[Stored data]

/-- A command of the control lane starts. An earlier command of the lane may have changed its job: the checks 11 and 12
are made again (log 88). -/
def Mod.startOnControl (m : Mod) (id : CmdId) (c : Cmd) : Mod :=
  if c.op == .planLoad || !Op.ofJob c.op then m.startControl id c
  else match m.job? c.job with
    | none => m.complete id .staleIncarnation 0xFFFF
    | some j =>
      if j.plan.inc ≠ c.pkt.inc.toNat then m.complete id .staleIncarnation j.plan.inc
      else if !j.phase.accepts c.op then m.complete id .refusedFit (fitDetail .jobState none 0)
      else m.startControl id c

/-- Whether the stakes of a command's queue are under a reset or on their way to a spare. -/
def Mod.stakesBusy (m : Mod) (j : Job) (q : Nat) : Bool :=
  (m.physOf j q).any m.stakeDown || (((j.plan.groupOf q).map (·.stakes)).getD []).any m.movingStake

/-- Marks a command as started, with its trace record (R513). -/
def Mod.markStarted (m : Mod) (l : Lane) (r : Running) : Mod :=
  if r.started then m
  else
    let p := r.cmd.pkt
    (m.updRunning l fun r => { r with started := true }).trace_
      { time := 0, kind := 1, job := r.cmd.job, inc := p.inc.toNat, queue := p.queue.toNat, seq := p.seq.toNat
        arg0 := r.cmd.op.major + r.cmd.op.variant * 256, arg1 := p.wait0.toNat + p.wait1.toNat * 2 ^ 32 }

/-- Starts the command at a lane's head that its ties have released, unless its stakes make it wait. -/
def Mod.begin (m : Mod) (l : Lane) : Mod :=
  match m.running? l with
  | none => m
  | some r =>
    let c := r.cmd
    let id := c.id l
    let free := match r.work with
      | .ready => true
      | .placement _ => true
      | _ => false
    if !free || m.resetting.isSome then m
    else match l with
      | .control _ => (m.markStarted l r).startOnControl id c
      | .queue q =>
        match m.job? c.job with
        | none => m.complete id .staleIncarnation 0xFFFF
        | some j => if m.stakesBusy j q then m else (m.markStarted l r).startQueued id c j

/-- The header ties that a command waits on, with their slots (R49); no other barrier stands between the stages (R41). -/
def Cmd.waits (c : Cmd) : List (Nat × Nat) :=
  [(c.pkt.wait0.toNat, 0), (c.pkt.wait1.toNat, 1)].filter fun w => w.1 != noTie

/-- The next accepted command of an idle lane comes to its head: its timeout begins, it waits on its header ties, or starts
(R49, R52, R55, R375). -/
def Mod.reach (m : Mod) (l : Lane) : Mod :=
  match m.lane? l with
  | none => m
  | some s =>
    match s.current, s.accepted with
    | none, c :: rest =>
      let id := c.id l
      let run : Running := { cmd := c, headAt := m.now, work := if c.waits.isEmpty then .ready else .ties c.waits }
      let m := m.updLane l fun s => { s with accepted := rest, current := some run }
      match c.waits.find? fun w => ((m.tie? w.1).map (·.abandoned)).getD false with
      | some w => m.complete id .abandoned w.1
      | none => (c.waits.foldl (fun m w => m.addWaiter w.1 ⟨.cmd id w.2, 1⟩) m).begin l
    | _, _ => m

/-- The head of a lane is looked at: an idle lane takes its next command, and a command that waits for something other than
an answer goes on when it can. -/
def Mod.queueHead (m : Mod) (l : Lane) : Mod :=
  match m.running? l with
  | none => m.reach l
  | some r =>
    let c := r.cmd
    let id := c.id l
    match r.work, m.job? c.job with
    | .ready, _ | .placement _, _ => m.begin l
    | .residency _, some _ => m.pokeResidency c.job
    | .commitWait, some j => m.goCommit id c j
    | .rollbackWait, some j => m.goRollback id c j
    | .exchange .., _ => m.moveEx id
    | .fence [] [], _ => m.complete id .ok 0
    | .steward 3, _ => m.retryOwn id 3
    | _, _ => m

/-! ### A packet arrives (R43, R46, R53, R54) -/

/-- What stands in a reorder window: a command, or the refusal of an undefined opcode. -/
inductive Arrived where
  | cmd (c : Cmd)
  | bad (sid : Nat) (r : Reply)
  deriving DecidableEq, Repr

/-- Refuses a command with a stored reply. -/
def Mod.refuseCmd (m : Mod) (l : Lane) (sid : Nat) (quiet : Bool) (r : Reply) : Mod :=
  let r := { r with doneTime := m.timer }
  (m.storeReply l r).sendReply sid quiet r

/-- Counts a command that a stale incarnation turns away (R62). -/
def Mod.countStale (m : Mod) (st : Status) : Mod := if st = .staleIncarnation then m.count .staleTraffic else m

/-- A packet in sequence: checks 5 to 13, then acceptance. -/
def Mod.takeUp (m : Mod) (l : Lane) (a : Arrived) : Mod :=
  match a with
  | .bad sid r => m.refuseCmd l sid false r
  | .cmd c =>
    match m.session? c.sid with
    | none => m
    | some ss =>
      match m.checkPacket c.op c.pkt ss with
      | some (st, some d) => (m.countStale st).refuseCmd l c.sid c.pkt.quiet (c.reply m.timer st d {} [])
      | some (st, none) =>
        let (d, m) := m.freeNat
        m.refuseCmd l c.sid c.pkt.quiet (c.reply m.timer st (d % 2 ^ 64) {} [])
      | none => (m.updLane l fun s => { s with accepted := s.accepted ++ [c] }).reach l

/-- Takes what now follows in order out of the reorder window. -/
def Mod.catchUp : Nat → Mod → Lane → Mod
  | 0, m, _ => m
  | n + 1, m, l =>
    match m.lane? l with
    | none => m
    | some s =>
      let e := s.expected.toNat
      match s.held.find? fun h => h.2.pkt.seq.toNat == e, s.badHeld.find? fun h => h.2.2.seq == e with
      | some h, _ =>
        let m := m.updLane l fun s => { s with expected := s.expected + 1, held := s.held.filter fun x => x != h }
        (m.takeUp l (.cmd h.2)).catchUp n l
      | none, some h =>
        let m := m.updLane l fun s => { s with expected := s.expected + 1, badHeld := s.badHeld.filter fun x => x != h }
        (m.takeUp l (.bad h.2.1 h.2.2)).catchUp n l
      | none, none => m
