-- ==== Sys2Proof/Certificates/Slice0/Obligations.lean ====
section
/-! DEFINITION. The statements for the provers. Each states `becomes` (the command answers a next state that has exactly the given module)
or names what the next state holds. -/

open Sys2Proof Sys2Proof.Machine

/-- With a command at the front of the queue, a step is that command's effect on the queue's rest. -/
def Obligations.StepRunsFrontCommand : Prop :=
  ∀ (c : Instr) (s : State), step { s with pending := c :: s.pending } = exec c s

/-- No command touches the commands that wait, and none stops the block: every step goes on. -/
def Obligations.EveryStepGoesOn : Prop :=
  ∀ s : State, ∃ t, step s = .next t ∧ t.pending = s.pending.drop 1

/-- R35: with no command waiting, a step is one tick of the local timer when it runs. The idle step itself is the model's
choice (log 1). -/
def Obligations.IdleStepTicks : Prop :=
  ∀ s : State, s.pending = [] →
    ∃ t, step s = .next t ∧ t.pending = [] ∧ t.m.timer = (if s.m.timerOn then s.m.timer + 1 else s.m.timer) ∧
      t.m.mem = s.m.mem ∧ t.m.jobs = s.m.jobs ∧ t.m.ties = s.m.ties

/-- The values that the tables give for reset: the timer at 0, the alert mask 0x01, no alert cause, the SIDEBAND mask
0xFFFF_FFFC, the eight measurement registers at 0, the power limit at 4,800 W, boot stage OFF, 16 ports DOWN, no job, no
session, empty memory. -/
def Obligations.ResetValues : Prop :=
  let m := State.reset.m
  State.reset.pending = [] ∧ m.timer = 0 ∧ m.timerOn = false ∧ m.alertMask = 0x01#8 ∧ m.alertCause = 0#8 ∧
    m.sideband.mask = 0xFFFFFFFC#32 ∧ m.measures = List.replicate 8 (List.replicate 32 0#8) ∧ m.power.limit = 4800 ∧
    m.boot.stage = .off ∧ m.ports.length = 16 ∧ (∀ p ∈ m.ports, p.state = 0) ∧ m.jobs = [] ∧ m.sessions = [] ∧ m.mem = []

/-- Memory is in canonical form after reset. -/
def Obligations.ResetMemoryCanonical : Prop := State.reset.m.memOk

/-- Every step keeps the module's memory, Tier C and every session's staging region in canonical form. -/
def Obligations.StepKeepsMemoryCanonical : Prop :=
  ∀ s t : State, s.m.memOk → step s = .next t → t.m.memOk

/-- R47: a datagram made of a packet's header, tag and payload reads back as that packet, with its opcode at bytes 4 and 5,
whatever every field holds.

The worked example of R50, byte for byte: a MATMUL of job 0x2A7, incarnation 5, queue 9, number 1,000. -/
def Obligations.PacketRoundTrip : Prop :=
  (∀ (p : Packet) (major variant : Nat), p.tag.length = 16 → major < 256 → variant < 256 →
      Packet.ofBytes p.src (p.toBytes major variant) = p ∧
        word32 (p.toBytes major variant) 4 % 256 = major ∧ word32 (p.toBytes major variant) 4 / 256 % 256 = variant ∧
        (p.toBytes major variant).length = 64 + p.payload.length) ∧
  (∀ (src : Endpoint) (tag payload : Bytes),
      (Packet.toBytes 0x30 0x00
        { src := src, magic := 0x5153, version := 0x01, hlen := 4, flags := 0, quiet := false, resv := 0, queue := 9, inc := 5
          job := 0x2A7, seq := 1000, timeout := 0, plen := 96, wait0 := 0x0A200040, wait1 := 0xFFFFFFFF, sig0 := 0xFFFFFFFF
          sig1 := 0xFFFFFFFF, handle := 0, tag := tag, payload := payload }).take 40 =
        [0x53, 0x51, 0x01, 0x04, 0x30, 0x00, 0x00, 0x00, 0xA7, 0x52, 0x90, 0x00, 0xE8, 0x03, 0x00, 0x00,
         0x00, 0x00, 0x00, 0x00, 0x60, 0x00, 0x00, 0x00, 0x40, 0x00, 0x20, 0x0A, 0xFF, 0xFF, 0xFF, 0xFF,
         0xFF, 0xFF, 0xFF, 0xFF, 0xFF, 0xFF, 0xFF, 0xFF])

/-- Every command of the queues, on an idle lane with no wait tie, that passes the checks of R54: its packet is accepted and its
own operation runs on the module in which it stands at the head of its lane. -/
def Obligations.QueueCommandStarts : Prop :=
  ∀ (op : Op) (p : Packet) (ss : Session) (ls : LaneState) (s : State) (j : Job),
    op.control = false → s.m.accepts op p ss ls → s.m.job? p.job.toNat = some j → s.m.stakesBusy j p.queue.toNat = false →
      becomes (op.instr p) s
        ((((s.m.atHead op p ss).markStarted (laneOf p ss.sid)
          { cmd := cmdOf op p ss s.m.now, headAt := s.m.now, work := .ready }).startQueued (idOf p ss) (cmdOf op p ss s.m.now) j).after p ss)

/-- Every command of the control lane, on an idle lane, that passes the checks of R54: its packet is accepted and its own
operation runs on the module in which it stands at the head of its lane. -/
def Obligations.ControlCommandStarts : Prop :=
  ∀ (op : Op) (p : Packet) (ss : Session) (ls : LaneState) (s : State),
    op.control = true → s.m.accepts op p ss ls →
      becomes (op.instr p) s
        ((((s.m.atHead op p ss).markStarted (laneOf p ss.sid)
          { cmd := cmdOf op p ss s.m.now, headAt := s.m.now, work := .ready }).startControl (idOf p ss) (cmdOf op p ss s.m.now)).after p ss)

/-- R462: during a Module reset every Shorvo packet and every RDMA request is discarded and counted, and nothing answers. -/
def Obligations.ModuleResetDiscards : Prop :=
  ∀ s : State, s.m.resetting.isSome →
    (∀ op p, becomes (Op.instr op p) s (s.m.count .discardedReset).closeSessions) ∧
    (∀ src qp target off len, becomes (.rdmaRead src qp target off len) s (s.m.count .discardedReset)) ∧
    (∀ src qp target off data, becomes (.rdmaWrite src qp target off data) s (s.m.count .discardedReset)) ∧
    (∀ src qp, becomes (.rdmaUnsupported src qp) s (s.m.count .discardedReset)) ∧
    (∀ src b, becomes (.commandPacketRefused src b) s
      (if b.length < 64 then s.m.count .discardedReset else (s.m.count .discardedReset).closeSessions))

/-- R43, R46, R54 checks 1 and 2: a packet that is too long, of no session, or whose tag does not verify is discarded and counted;
the tag's failure counts in the session. Nothing answers. -/
def Obligations.UnverifiedPacketDiscarded : Prop :=
  ∀ (op : Op) (p : Packet) (s : State), s.m.resetting = none → s.m.boot.stage = .ready →
    (8128 < p.payload.length → becomes (op.instr p) s (s.m.count .discardedLong).closeSessions) ∧
    (p.payload.length ≤ 8128 → s.m.sessionOf p.src = none → becomes (op.instr p) s (s.m.count .discardedNoSession).closeSessions) ∧
    (∀ ss, p.payload.length ≤ 8128 → s.m.sessionOf p.src = some ss → s.m.closing = [] →
      tag16 ss.key (p.header op.major op.variant ++ p.payload) ≠ p.tag →
      becomes (op.instr p) s
        (((s.m.updSession ss.sid fun x => { x with inPkts := x.inPkts + 1 }).updSession ss.sid fun x =>
          { x with integrityFails := x.integrityFails + 1 }).closeSessions))
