@[simp] theorem Mod.emit_timer (o : Out) : (m.emit o).timer = m.timer := rfl
@[simp] theorem Mod.emit_timerOn (o : Out) : (m.emit o).timerOn = m.timerOn := rfl
@[simp] theorem Mod.emit_timerDev (o : Out) : (m.emit o).timerDev = m.timerDev := rfl
@[simp] theorem Mod.emit_timerReload (o : Out) : (m.emit o).timerReload = m.timerReload := rfl
@[simp] theorem Mod.emit_free (o : Out) : (m.emit o).free = m.free := rfl
@[simp] theorem Mod.emit_power (o : Out) : (m.emit o).power = m.power := rfl
@[simp] theorem Mod.emit_boot (o : Out) : (m.emit o).boot = m.boot := rfl
@[simp] theorem Mod.emit_alertCause (o : Out) : (m.emit o).alertCause = m.alertCause := rfl
@[simp] theorem Mod.emit_alertMask (o : Out) : (m.emit o).alertMask = m.alertMask := rfl
@[simp] theorem Mod.emit_sideband (o : Out) : (m.emit o).sideband = m.sideband := rfl
@[simp] theorem Mod.emit_sideBoxes (o : Out) : (m.emit o).sideBoxes = m.sideBoxes := rfl
@[simp] theorem Mod.emit_small (o : Out) : (m.emit o).small = m.small := rfl
@[simp] theorem Mod.emit_i3c (o : Out) : (m.emit o).i3c = m.i3c := rfl
@[simp] theorem Mod.emit_tap (o : Out) : (m.emit o).tap = m.tap := rfl
@[simp] theorem Mod.emit_claim (o : Out) : (m.emit o).claim = m.claim := rfl
@[simp] theorem Mod.emit_policy (o : Out) : (m.emit o).policy = m.policy := rfl
@[simp] theorem Mod.emit_proposal (o : Out) : (m.emit o).proposal = m.proposal := rfl
@[simp] theorem Mod.emit_measures (o : Out) : (m.emit o).measures = m.measures := rfl
@[simp] theorem Mod.emit_sessions (o : Out) : (m.emit o).sessions = m.sessions := rfl
@[simp] theorem Mod.emit_nextSid (o : Out) : (m.emit o).nextSid = m.nextSid := rfl
@[simp] theorem Mod.emit_handshakes (o : Out) : (m.emit o).handshakes = m.handshakes := rfl
@[simp] theorem Mod.emit_initTimes (o : Out) : (m.emit o).initTimes = m.initTimes := rfl
@[simp] theorem Mod.emit_mem (o : Out) : (m.emit o).mem = m.mem := rfl
@[simp] theorem Mod.emit_memErrors (o : Out) : (m.emit o).memErrors = m.memErrors := rfl
@[simp] theorem Mod.emit_linkErrors (o : Out) : (m.emit o).linkErrors = m.linkErrors := rfl
@[simp] theorem Mod.emit_rowHits (o : Out) : (m.emit o).rowHits = m.rowHits := rfl
@[simp] theorem Mod.emit_rowTable (o : Out) : (m.emit o).rowTable = m.rowTable := rfl
@[simp] theorem Mod.emit_deadRows (o : Out) : (m.emit o).deadRows = m.deadRows := rfl
@[simp] theorem Mod.emit_repairSpent (o : Out) : (m.emit o).repairSpent = m.repairSpent := rfl
@[simp] theorem Mod.emit_badChannels (o : Out) : (m.emit o).badChannels = m.badChannels := rfl
@[simp] theorem Mod.emit_laneTestAt (o : Out) : (m.emit o).laneTestAt = m.laneTestAt := rfl
@[simp] theorem Mod.emit_channelReads (o : Out) : (m.emit o).channelReads = m.channelReads := rfl
@[simp] theorem Mod.emit_tierC (o : Out) : (m.emit o).tierC = m.tierC := rfl
@[simp] theorem Mod.emit_flashErrors (o : Out) : (m.emit o).flashErrors = m.flashErrors := rfl
@[simp] theorem Mod.emit_flashPages (o : Out) : (m.emit o).flashPages = m.flashPages := rfl
@[simp] theorem Mod.emit_hbmSpares (o : Out) : (m.emit o).hbmSpares = m.hbmSpares := rfl
@[simp] theorem Mod.emit_hbmBadLanes (o : Out) : (m.emit o).hbmBadLanes = m.hbmBadLanes := rfl
@[simp] theorem Mod.emit_sramList (o : Out) : (m.emit o).sramList = m.sramList := rfl
@[simp] theorem Mod.emit_sramRepairs (o : Out) : (m.emit o).sramRepairs = m.sramRepairs := rfl
@[simp] theorem Mod.emit_stakeMap (o : Out) : (m.emit o).stakeMap = m.stakeMap := rfl
@[simp] theorem Mod.emit_ribs (o : Out) : (m.emit o).ribs = m.ribs := rfl
@[simp] theorem Mod.emit_outOfService (o : Out) : (m.emit o).outOfService = m.outOfService := rfl
@[simp] theorem Mod.emit_stakeFaults (o : Out) : (m.emit o).stakeFaults = m.stakeFaults := rfl
@[simp] theorem Mod.emit_arrays (o : Out) : (m.emit o).arrays = m.arrays := rfl
@[simp] theorem Mod.emit_sequencers (o : Out) : (m.emit o).sequencers = m.sequencers := rfl
@[simp] theorem Mod.emit_jobs (o : Out) : (m.emit o).jobs = m.jobs := rfl
@[simp] theorem Mod.emit_retained (o : Out) : (m.emit o).retained = m.retained := rfl
@[simp] theorem Mod.emit_loads (o : Out) : (m.emit o).loads = m.loads := rfl
@[simp] theorem Mod.emit_lanes (o : Out) : (m.emit o).lanes = m.lanes := rfl
@[simp] theorem Mod.emit_registry (o : Out) : (m.emit o).registry = m.registry := rfl
@[simp] theorem Mod.emit_closing (o : Out) : (m.emit o).closing = m.closing := rfl
@[simp] theorem Mod.emit_ties (o : Out) : (m.emit o).ties = m.ties := rfl
@[simp] theorem Mod.emit_farWaiters (o : Out) : (m.emit o).farWaiters = m.farWaiters := rfl
@[simp] theorem Mod.emit_pools (o : Out) : (m.emit o).pools = m.pools := rfl
@[simp] theorem Mod.emit_poolStates (o : Out) : (m.emit o).poolStates = m.poolStates := rfl
@[simp] theorem Mod.emit_verdicts (o : Out) : (m.emit o).verdicts = m.verdicts := rfl
@[simp] theorem Mod.emit_journals (o : Out) : (m.emit o).journals = m.journals := rfl
@[simp] theorem Mod.emit_counters (o : Out) : (m.emit o).counters = m.counters := rfl
@[simp] theorem Mod.emit_log (o : Out) : (m.emit o).log = m.log := rfl
@[simp] theorem Mod.emit_nextRecord (o : Out) : (m.emit o).nextRecord = m.nextRecord := rfl
@[simp] theorem Mod.emit_escalations (o : Out) : (m.emit o).escalations = m.escalations := rfl
@[simp] theorem Mod.emit_isolations (o : Out) : (m.emit o).isolations = m.isolations := rfl
@[simp] theorem Mod.emit_notices (o : Out) : (m.emit o).notices = m.notices := rfl
@[simp] theorem Mod.emit_nextNotice (o : Out) : (m.emit o).nextNotice = m.nextNotice := rfl
@[simp] theorem Mod.emit_noticeIds (o : Out) : (m.emit o).noticeIds = m.noticeIds := rfl
@[simp] theorem Mod.emit_resetting (o : Out) : (m.emit o).resetting = m.resetting := rfl
@[simp] theorem Mod.emit_dumps (o : Out) : (m.emit o).dumps = m.dumps := rfl
@[simp] theorem Mod.emit_nextDump (o : Out) : (m.emit o).nextDump = m.nextDump := rfl
@[simp] theorem Mod.emit_summary (o : Out) : (m.emit o).summary = m.summary := rfl
@[simp] theorem Mod.emit_trail (o : Out) : (m.emit o).trail = m.trail := rfl
@[simp] theorem Mod.emit_keepCopy (o : Out) : (m.emit o).keepCopy = m.keepCopy := rfl
@[simp] theorem Mod.emit_trace (o : Out) : (m.emit o).trace = m.trace := rfl
@[simp] theorem Mod.emit_modAddr (o : Out) : (m.emit o).modAddr = m.modAddr := rfl
@[simp] theorem Mod.emit_ports (o : Out) : (m.emit o).ports = m.ports := rfl
@[simp] theorem Mod.emit_eth (o : Out) : (m.emit o).eth = m.eth := rfl
@[simp] theorem Mod.emit_faultTable (o : Out) : (m.emit o).faultTable = m.faultTable := rfl
@[simp] theorem Mod.emit_halfCounters (o : Out) : (m.emit o).halfCounters = m.halfCounters := rfl
@[simp] theorem Mod.emit_nextTag (o : Out) : (m.emit o).nextTag = m.nextTag := rfl
@[simp] theorem Mod.emit_trayOps (o : Out) : (m.emit o).trayOps = m.trayOps := rfl
@[simp] theorem Mod.emit_stalled (o : Out) : (m.emit o).stalled = m.stalled := rfl
@[simp] theorem Mod.emit_waitOut (o : Out) : (m.emit o).waitOut = m.waitOut := rfl
@[simp] theorem Mod.emit_staged (o : Out) : (m.emit o).staged = m.staged := rfl
@[simp] theorem Mod.emit_homeOwners (o : Out) : (m.emit o).homeOwners = m.homeOwners := rfl
@[simp] theorem Mod.emit_ownTable (o : Out) : (m.emit o).ownTable = m.ownTable := rfl
@[simp] theorem Mod.emit_ownWaits (o : Out) : (m.emit o).ownWaits = m.ownWaits := rfl
@[simp] theorem Mod.emit_ownStale (o : Out) : (m.emit o).ownStale = m.ownStale := rfl
@[simp] theorem Mod.emit_combined (o : Out) : (m.emit o).combined = m.combined := rfl
@[simp] theorem Mod.emit_assembly (o : Out) : (m.emit o).assembly = m.assembly := rfl
@[simp] theorem Mod.emit_injectedFrom (o : Out) : (m.emit o).injectedFrom = m.injectedFrom := rfl
@[simp] theorem Mod.emit_isSteward (o : Out) : (m.emit o).isSteward = m.isSteward := rfl
@[simp] theorem Mod.emit_roster (o : Out) : (m.emit o).roster = m.roster := rfl
@[simp] theorem Mod.emit_rosterEpoch (o : Out) : (m.emit o).rosterEpoch = m.rosterEpoch := rfl
@[simp] theorem Mod.emit_joins (o : Out) : (m.emit o).joins = m.joins := rfl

__TASK TO COMPLETE__. The lines above from the one with "or names what the next state holds. -/" through the one with "choice (log 1). -/" are to be duplicated exactly, ends included, with nothing added.

__EXERCISE ANSWER__.
or names what the next state holds. -/

open Sys2Proof Sys2Proof.Machine

/-- With a command at the front of the queue, a step is that command's effect on the queue's rest. -/
def Obligations.StepRunsFrontCommand : Prop :=
  ∀ (c : Instr) (s : State), step { s with pending := c :: s.pending } = exec c s

/-- No command touches the commands that wait, and none stops the block: every step goes on. -/
def Obligations.EveryStepGoesOn : Prop :=
  ∀ s : State, ∃ t, step s = .next t ∧ t.pending = s.pending.drop 1

/-- R35: with no command waiting, a step is one tick of the local timer when it runs. The idle step itself is the model's
choice (log 1). -/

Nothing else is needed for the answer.